DATASET ENTRIES START

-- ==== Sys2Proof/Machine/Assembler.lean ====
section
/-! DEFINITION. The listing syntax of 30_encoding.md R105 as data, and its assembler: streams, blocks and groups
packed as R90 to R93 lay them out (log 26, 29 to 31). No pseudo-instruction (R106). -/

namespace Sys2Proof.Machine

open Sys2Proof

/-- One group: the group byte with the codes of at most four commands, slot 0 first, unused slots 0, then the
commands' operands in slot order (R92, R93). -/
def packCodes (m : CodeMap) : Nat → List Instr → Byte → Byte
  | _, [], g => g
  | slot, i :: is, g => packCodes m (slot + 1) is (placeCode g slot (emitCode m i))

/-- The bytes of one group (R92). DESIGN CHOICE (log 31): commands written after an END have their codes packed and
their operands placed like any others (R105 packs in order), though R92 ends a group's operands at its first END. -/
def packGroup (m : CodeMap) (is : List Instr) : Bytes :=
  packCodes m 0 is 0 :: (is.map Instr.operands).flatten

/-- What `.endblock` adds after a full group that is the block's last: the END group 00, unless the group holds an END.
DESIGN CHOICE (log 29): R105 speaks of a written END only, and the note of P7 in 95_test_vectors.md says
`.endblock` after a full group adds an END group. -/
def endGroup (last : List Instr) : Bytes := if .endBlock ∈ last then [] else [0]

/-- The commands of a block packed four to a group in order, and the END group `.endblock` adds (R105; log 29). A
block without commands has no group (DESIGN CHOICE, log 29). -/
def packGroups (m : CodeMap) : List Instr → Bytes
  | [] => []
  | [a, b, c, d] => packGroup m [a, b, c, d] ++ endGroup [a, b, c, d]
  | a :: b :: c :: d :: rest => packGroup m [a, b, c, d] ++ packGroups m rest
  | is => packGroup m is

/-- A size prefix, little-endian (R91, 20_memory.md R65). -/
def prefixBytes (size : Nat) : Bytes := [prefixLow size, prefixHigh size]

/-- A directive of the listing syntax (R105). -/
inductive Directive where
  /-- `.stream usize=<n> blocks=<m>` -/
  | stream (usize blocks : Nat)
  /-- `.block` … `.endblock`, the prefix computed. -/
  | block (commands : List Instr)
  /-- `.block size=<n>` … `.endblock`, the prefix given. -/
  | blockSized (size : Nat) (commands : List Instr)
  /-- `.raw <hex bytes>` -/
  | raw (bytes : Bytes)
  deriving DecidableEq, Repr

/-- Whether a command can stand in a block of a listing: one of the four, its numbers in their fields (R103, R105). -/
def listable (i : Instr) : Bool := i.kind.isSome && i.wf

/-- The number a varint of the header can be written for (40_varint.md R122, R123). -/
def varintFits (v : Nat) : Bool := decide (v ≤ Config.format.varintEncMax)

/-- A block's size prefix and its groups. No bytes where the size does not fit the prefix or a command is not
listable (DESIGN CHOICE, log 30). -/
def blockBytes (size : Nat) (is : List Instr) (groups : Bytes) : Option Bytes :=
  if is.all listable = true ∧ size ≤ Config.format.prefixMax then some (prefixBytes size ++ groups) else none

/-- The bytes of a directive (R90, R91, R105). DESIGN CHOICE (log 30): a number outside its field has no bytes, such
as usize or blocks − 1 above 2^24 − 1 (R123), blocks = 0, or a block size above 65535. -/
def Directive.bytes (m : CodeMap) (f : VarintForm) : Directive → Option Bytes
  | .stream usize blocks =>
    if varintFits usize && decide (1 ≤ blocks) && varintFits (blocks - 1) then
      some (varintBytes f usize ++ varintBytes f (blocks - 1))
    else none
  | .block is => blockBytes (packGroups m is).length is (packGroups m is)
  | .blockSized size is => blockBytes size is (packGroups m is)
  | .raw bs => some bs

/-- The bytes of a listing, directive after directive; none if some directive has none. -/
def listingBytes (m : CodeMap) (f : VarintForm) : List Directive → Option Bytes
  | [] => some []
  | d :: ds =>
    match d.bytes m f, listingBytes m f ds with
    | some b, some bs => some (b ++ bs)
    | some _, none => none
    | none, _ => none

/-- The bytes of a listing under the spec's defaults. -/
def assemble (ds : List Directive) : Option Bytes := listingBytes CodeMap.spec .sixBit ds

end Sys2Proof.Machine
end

DATASET ENTRIES END
DATASET ENTRIES START

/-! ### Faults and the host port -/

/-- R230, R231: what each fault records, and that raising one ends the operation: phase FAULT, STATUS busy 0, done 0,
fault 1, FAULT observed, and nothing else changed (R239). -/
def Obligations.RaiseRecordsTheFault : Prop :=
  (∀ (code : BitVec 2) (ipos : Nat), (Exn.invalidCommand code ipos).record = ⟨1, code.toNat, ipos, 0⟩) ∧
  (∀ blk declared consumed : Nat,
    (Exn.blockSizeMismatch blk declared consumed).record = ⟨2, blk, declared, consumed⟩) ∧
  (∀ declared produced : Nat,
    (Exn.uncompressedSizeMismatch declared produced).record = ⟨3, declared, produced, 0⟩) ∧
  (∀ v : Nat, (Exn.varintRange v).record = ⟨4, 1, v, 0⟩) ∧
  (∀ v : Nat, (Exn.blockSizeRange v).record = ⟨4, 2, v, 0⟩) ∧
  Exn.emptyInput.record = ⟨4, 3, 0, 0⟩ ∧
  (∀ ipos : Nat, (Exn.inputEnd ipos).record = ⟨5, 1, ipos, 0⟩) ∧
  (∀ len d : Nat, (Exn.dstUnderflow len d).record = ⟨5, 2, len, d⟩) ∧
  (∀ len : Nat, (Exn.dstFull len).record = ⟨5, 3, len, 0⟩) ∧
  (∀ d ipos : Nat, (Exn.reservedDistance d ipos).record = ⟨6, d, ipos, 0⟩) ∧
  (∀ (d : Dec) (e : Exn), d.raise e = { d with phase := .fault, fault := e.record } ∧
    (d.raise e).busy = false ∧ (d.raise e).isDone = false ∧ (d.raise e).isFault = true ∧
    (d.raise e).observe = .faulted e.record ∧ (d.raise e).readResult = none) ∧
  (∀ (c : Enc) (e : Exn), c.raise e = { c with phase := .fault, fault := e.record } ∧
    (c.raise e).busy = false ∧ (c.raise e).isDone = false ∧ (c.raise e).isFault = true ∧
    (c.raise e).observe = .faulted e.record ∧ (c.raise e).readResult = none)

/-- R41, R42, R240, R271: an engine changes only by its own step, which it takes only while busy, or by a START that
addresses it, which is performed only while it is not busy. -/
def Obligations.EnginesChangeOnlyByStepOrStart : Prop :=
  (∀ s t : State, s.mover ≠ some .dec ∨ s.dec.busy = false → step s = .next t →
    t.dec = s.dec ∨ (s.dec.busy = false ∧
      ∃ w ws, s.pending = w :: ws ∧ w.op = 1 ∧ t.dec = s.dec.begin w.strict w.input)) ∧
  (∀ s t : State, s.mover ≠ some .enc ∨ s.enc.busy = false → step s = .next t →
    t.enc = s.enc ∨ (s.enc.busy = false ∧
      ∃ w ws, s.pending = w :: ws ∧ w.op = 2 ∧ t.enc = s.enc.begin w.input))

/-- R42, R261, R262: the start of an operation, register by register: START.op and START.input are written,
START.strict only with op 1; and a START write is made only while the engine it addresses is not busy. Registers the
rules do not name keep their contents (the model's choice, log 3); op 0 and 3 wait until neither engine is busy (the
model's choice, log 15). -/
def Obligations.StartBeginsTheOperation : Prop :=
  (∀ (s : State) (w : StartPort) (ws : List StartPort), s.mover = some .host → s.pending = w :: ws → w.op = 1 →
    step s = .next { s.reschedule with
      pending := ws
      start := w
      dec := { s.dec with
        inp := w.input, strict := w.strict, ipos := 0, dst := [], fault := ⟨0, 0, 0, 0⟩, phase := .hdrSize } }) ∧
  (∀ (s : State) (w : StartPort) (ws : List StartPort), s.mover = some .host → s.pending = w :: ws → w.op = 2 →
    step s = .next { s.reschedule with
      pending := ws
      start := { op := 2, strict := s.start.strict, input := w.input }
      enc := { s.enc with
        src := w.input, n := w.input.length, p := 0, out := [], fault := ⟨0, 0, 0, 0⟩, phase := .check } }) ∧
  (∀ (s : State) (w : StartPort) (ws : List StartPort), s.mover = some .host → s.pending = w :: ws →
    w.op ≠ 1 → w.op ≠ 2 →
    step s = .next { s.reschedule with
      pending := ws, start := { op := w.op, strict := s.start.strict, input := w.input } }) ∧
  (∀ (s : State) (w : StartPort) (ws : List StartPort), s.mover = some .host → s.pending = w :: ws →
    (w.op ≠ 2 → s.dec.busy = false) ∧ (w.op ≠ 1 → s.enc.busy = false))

DATASET ENTRIES END
DATASET ENTRIES START

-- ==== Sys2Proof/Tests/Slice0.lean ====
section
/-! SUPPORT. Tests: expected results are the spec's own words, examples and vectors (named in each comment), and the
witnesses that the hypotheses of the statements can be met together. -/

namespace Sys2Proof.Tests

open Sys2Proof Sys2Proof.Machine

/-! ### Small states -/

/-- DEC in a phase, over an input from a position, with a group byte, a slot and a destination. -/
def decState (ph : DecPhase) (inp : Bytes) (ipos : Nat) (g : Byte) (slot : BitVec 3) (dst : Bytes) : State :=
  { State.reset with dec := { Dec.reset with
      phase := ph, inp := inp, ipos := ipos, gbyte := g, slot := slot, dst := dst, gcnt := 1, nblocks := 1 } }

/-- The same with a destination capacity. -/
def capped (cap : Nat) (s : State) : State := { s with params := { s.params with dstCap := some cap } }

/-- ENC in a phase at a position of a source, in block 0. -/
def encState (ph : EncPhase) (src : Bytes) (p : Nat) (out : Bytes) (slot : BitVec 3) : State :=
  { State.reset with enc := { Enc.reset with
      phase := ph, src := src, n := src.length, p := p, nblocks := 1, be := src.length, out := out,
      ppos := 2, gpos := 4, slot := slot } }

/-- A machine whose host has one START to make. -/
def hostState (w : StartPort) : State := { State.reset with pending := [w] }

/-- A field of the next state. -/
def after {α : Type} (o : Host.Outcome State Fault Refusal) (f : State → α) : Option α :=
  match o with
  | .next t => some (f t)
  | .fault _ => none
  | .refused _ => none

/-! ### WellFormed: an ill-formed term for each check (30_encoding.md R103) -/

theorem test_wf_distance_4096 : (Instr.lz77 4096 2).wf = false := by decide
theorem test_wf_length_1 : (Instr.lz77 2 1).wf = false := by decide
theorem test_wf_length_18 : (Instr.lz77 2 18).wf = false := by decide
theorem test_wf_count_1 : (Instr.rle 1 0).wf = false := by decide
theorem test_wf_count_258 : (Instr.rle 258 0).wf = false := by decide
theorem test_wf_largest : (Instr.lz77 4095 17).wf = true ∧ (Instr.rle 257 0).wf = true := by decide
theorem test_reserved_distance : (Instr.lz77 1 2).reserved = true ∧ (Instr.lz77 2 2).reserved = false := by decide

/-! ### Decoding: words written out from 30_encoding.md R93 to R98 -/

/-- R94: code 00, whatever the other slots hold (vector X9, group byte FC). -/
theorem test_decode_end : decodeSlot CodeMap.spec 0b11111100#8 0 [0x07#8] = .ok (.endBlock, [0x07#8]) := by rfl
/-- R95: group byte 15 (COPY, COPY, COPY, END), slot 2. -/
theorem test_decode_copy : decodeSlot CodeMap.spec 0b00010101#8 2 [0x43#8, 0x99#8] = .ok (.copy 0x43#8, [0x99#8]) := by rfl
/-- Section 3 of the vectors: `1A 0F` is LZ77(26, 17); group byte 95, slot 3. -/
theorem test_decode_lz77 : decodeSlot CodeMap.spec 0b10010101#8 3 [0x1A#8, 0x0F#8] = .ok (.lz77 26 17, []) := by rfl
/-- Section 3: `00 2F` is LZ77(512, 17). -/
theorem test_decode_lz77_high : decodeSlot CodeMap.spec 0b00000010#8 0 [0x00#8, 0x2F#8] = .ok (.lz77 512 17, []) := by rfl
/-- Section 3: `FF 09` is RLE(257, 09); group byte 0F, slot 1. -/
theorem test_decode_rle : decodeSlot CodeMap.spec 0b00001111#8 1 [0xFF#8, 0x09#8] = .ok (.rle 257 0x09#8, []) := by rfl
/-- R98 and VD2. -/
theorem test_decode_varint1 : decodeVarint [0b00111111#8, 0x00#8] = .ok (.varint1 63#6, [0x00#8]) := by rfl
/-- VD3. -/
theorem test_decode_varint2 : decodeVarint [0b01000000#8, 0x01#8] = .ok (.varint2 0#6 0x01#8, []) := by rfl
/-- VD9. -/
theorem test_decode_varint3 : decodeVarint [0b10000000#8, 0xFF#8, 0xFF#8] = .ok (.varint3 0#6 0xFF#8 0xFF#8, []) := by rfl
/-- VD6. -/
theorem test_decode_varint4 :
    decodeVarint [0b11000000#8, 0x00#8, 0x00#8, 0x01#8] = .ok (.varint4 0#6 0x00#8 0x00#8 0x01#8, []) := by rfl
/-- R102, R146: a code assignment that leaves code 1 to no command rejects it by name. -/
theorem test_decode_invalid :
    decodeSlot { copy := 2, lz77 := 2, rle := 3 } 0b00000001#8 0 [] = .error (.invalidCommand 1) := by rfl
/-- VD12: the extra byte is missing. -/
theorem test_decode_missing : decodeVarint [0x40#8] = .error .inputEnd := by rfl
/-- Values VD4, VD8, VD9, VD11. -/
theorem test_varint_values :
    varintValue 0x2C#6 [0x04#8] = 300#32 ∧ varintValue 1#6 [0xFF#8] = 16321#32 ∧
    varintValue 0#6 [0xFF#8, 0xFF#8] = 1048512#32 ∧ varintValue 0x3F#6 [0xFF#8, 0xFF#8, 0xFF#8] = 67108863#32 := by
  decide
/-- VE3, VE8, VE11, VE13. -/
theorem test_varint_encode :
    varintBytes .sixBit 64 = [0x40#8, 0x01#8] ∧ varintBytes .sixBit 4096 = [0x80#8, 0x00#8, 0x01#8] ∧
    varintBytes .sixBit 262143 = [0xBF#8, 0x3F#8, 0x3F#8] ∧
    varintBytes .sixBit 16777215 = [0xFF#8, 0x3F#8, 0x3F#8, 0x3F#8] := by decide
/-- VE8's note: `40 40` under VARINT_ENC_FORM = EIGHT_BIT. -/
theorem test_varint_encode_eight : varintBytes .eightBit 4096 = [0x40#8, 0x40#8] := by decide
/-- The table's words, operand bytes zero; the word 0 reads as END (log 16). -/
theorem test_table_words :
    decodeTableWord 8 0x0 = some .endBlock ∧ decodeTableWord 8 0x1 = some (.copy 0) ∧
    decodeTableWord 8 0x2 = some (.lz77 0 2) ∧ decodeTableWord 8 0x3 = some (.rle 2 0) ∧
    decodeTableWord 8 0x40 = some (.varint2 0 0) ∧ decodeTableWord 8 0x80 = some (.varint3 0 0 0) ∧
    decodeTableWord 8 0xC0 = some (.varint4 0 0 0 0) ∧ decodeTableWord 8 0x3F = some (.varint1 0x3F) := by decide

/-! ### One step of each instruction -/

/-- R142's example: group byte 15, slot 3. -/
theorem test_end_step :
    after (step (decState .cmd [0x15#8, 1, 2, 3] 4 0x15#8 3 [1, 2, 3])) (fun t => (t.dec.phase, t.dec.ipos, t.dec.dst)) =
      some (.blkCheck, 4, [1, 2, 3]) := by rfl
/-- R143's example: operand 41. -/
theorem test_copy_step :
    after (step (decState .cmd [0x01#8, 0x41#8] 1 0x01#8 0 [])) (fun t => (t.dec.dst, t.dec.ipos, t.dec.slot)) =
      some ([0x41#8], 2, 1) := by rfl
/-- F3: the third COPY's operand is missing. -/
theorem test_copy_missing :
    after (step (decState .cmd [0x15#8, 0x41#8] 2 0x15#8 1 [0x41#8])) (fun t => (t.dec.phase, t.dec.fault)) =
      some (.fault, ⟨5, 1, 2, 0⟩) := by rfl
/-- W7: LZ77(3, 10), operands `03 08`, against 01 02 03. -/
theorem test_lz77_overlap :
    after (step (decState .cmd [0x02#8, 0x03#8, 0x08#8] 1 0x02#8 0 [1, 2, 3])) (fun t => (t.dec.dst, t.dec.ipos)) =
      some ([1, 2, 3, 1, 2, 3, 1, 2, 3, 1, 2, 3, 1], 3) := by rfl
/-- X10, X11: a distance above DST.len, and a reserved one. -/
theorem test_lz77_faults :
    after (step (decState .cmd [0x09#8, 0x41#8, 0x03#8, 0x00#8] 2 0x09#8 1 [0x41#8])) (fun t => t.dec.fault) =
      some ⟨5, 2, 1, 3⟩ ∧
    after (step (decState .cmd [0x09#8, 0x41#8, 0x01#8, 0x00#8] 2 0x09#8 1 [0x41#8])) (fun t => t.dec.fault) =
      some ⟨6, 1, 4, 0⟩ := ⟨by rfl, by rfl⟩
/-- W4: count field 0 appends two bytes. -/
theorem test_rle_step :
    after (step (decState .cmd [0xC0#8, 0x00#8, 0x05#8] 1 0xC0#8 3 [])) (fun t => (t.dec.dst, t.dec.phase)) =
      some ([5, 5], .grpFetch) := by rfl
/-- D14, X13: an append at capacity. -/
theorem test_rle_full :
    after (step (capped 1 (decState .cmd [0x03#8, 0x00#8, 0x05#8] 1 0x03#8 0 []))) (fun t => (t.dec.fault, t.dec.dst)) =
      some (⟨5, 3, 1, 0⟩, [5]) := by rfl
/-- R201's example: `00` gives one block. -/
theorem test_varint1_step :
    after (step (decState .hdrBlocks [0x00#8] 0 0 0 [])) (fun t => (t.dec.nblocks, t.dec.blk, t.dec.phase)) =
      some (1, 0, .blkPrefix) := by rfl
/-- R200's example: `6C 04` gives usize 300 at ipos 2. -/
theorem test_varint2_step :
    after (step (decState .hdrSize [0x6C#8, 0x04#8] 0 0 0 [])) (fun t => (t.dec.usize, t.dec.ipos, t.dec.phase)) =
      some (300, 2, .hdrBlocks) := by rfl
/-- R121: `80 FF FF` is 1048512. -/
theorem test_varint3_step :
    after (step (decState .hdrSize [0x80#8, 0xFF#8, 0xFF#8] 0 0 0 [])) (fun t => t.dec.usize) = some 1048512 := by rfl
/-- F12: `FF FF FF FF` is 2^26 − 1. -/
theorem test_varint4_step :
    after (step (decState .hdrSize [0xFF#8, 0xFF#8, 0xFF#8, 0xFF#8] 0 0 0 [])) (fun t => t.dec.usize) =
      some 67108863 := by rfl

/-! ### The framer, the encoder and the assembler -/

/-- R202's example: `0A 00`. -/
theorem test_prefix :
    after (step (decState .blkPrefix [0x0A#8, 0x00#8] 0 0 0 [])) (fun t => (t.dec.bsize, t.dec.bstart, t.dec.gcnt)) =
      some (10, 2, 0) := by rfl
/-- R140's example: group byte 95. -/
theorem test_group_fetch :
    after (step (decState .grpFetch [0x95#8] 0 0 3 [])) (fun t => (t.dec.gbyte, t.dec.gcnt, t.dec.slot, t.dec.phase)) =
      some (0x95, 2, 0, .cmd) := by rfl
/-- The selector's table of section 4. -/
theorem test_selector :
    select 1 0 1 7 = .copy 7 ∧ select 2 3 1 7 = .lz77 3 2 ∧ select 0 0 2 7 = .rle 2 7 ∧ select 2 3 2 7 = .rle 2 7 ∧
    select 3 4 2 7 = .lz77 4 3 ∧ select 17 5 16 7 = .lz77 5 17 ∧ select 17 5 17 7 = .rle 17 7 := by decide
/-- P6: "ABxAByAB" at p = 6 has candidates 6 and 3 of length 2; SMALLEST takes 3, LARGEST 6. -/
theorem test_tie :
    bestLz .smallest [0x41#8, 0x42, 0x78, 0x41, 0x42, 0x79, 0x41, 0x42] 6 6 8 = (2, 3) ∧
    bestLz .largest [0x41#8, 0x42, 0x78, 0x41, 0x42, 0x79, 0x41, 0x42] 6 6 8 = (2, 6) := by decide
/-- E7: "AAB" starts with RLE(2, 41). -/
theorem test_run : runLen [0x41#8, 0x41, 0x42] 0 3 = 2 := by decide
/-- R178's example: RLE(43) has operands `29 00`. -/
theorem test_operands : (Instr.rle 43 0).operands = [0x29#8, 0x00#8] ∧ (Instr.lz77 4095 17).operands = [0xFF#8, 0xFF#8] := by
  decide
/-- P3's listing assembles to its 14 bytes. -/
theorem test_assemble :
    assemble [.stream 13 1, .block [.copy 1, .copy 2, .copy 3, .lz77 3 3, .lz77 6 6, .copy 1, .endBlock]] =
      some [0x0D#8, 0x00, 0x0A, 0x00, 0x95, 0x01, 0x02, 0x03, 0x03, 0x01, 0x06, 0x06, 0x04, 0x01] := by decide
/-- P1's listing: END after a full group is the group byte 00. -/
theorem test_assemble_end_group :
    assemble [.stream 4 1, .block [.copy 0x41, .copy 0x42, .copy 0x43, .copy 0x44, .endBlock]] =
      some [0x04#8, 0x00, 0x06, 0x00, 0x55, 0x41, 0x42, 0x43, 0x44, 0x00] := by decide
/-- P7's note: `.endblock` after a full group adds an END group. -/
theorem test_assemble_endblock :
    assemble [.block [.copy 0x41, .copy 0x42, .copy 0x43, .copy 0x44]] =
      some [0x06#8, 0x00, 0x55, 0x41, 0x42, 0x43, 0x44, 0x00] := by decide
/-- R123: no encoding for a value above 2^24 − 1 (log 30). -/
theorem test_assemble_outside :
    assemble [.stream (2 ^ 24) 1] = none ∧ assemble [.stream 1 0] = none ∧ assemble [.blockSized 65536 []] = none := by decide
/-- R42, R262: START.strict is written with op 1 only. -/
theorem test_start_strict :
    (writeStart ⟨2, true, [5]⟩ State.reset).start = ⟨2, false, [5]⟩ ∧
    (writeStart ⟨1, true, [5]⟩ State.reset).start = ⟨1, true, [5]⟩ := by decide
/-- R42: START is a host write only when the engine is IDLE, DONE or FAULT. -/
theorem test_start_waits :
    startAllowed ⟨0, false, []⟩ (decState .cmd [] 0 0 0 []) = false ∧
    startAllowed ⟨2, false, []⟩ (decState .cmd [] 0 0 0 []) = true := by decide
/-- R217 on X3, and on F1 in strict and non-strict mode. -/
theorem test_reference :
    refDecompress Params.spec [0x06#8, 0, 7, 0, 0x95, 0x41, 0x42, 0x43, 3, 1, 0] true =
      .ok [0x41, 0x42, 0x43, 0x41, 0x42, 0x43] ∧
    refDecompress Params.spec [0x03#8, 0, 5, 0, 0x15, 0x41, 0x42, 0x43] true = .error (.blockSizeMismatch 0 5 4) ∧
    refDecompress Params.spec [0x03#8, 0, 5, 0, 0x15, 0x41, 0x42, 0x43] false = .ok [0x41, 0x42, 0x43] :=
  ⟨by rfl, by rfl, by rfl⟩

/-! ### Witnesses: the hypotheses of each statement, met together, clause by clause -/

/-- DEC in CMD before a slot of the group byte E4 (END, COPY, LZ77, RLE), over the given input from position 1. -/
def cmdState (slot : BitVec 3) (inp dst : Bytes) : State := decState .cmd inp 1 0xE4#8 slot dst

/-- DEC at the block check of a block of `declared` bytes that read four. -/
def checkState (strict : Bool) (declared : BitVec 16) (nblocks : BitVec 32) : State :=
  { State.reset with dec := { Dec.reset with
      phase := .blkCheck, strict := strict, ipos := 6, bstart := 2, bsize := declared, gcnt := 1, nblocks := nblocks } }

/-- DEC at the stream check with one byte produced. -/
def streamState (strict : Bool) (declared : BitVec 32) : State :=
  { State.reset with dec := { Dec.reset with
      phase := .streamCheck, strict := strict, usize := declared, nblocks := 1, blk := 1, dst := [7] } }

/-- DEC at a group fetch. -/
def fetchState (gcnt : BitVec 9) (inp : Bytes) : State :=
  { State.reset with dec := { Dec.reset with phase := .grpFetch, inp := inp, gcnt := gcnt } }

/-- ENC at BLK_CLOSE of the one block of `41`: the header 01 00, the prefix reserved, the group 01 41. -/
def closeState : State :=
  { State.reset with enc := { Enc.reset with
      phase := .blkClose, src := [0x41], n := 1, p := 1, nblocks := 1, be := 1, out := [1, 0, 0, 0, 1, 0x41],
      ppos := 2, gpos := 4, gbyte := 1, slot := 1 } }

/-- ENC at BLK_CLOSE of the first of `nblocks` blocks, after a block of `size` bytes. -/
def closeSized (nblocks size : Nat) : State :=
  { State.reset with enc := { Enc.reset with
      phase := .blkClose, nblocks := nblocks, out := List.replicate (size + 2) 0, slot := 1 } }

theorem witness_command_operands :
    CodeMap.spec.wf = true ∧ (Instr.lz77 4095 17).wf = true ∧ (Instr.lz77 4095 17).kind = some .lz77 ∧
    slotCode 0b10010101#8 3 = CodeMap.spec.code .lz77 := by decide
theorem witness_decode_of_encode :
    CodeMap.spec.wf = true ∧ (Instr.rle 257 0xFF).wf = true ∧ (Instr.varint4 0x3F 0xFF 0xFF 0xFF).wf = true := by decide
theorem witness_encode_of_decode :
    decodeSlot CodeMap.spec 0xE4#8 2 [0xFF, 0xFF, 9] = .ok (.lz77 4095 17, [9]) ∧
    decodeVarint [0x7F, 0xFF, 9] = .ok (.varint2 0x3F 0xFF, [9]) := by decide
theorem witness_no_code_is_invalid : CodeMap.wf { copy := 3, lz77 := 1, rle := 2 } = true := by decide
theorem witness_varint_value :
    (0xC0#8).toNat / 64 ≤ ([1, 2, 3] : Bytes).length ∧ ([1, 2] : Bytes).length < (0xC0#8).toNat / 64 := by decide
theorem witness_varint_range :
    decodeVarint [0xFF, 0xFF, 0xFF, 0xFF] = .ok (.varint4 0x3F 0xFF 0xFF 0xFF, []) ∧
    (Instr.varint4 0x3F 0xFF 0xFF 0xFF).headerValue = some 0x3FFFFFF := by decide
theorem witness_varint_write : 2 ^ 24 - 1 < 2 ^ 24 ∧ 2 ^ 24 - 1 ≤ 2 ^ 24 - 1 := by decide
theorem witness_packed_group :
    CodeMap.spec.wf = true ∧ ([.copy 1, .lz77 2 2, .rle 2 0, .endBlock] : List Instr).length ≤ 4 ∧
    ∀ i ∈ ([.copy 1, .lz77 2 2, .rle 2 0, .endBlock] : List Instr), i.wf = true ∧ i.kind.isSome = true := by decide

DATASET ENTRIES END

■ EXERCISE REQUIREMENTS: For the listing above, state how many lines include the word "gpos", and give only the number.

■ RESPONSE: 2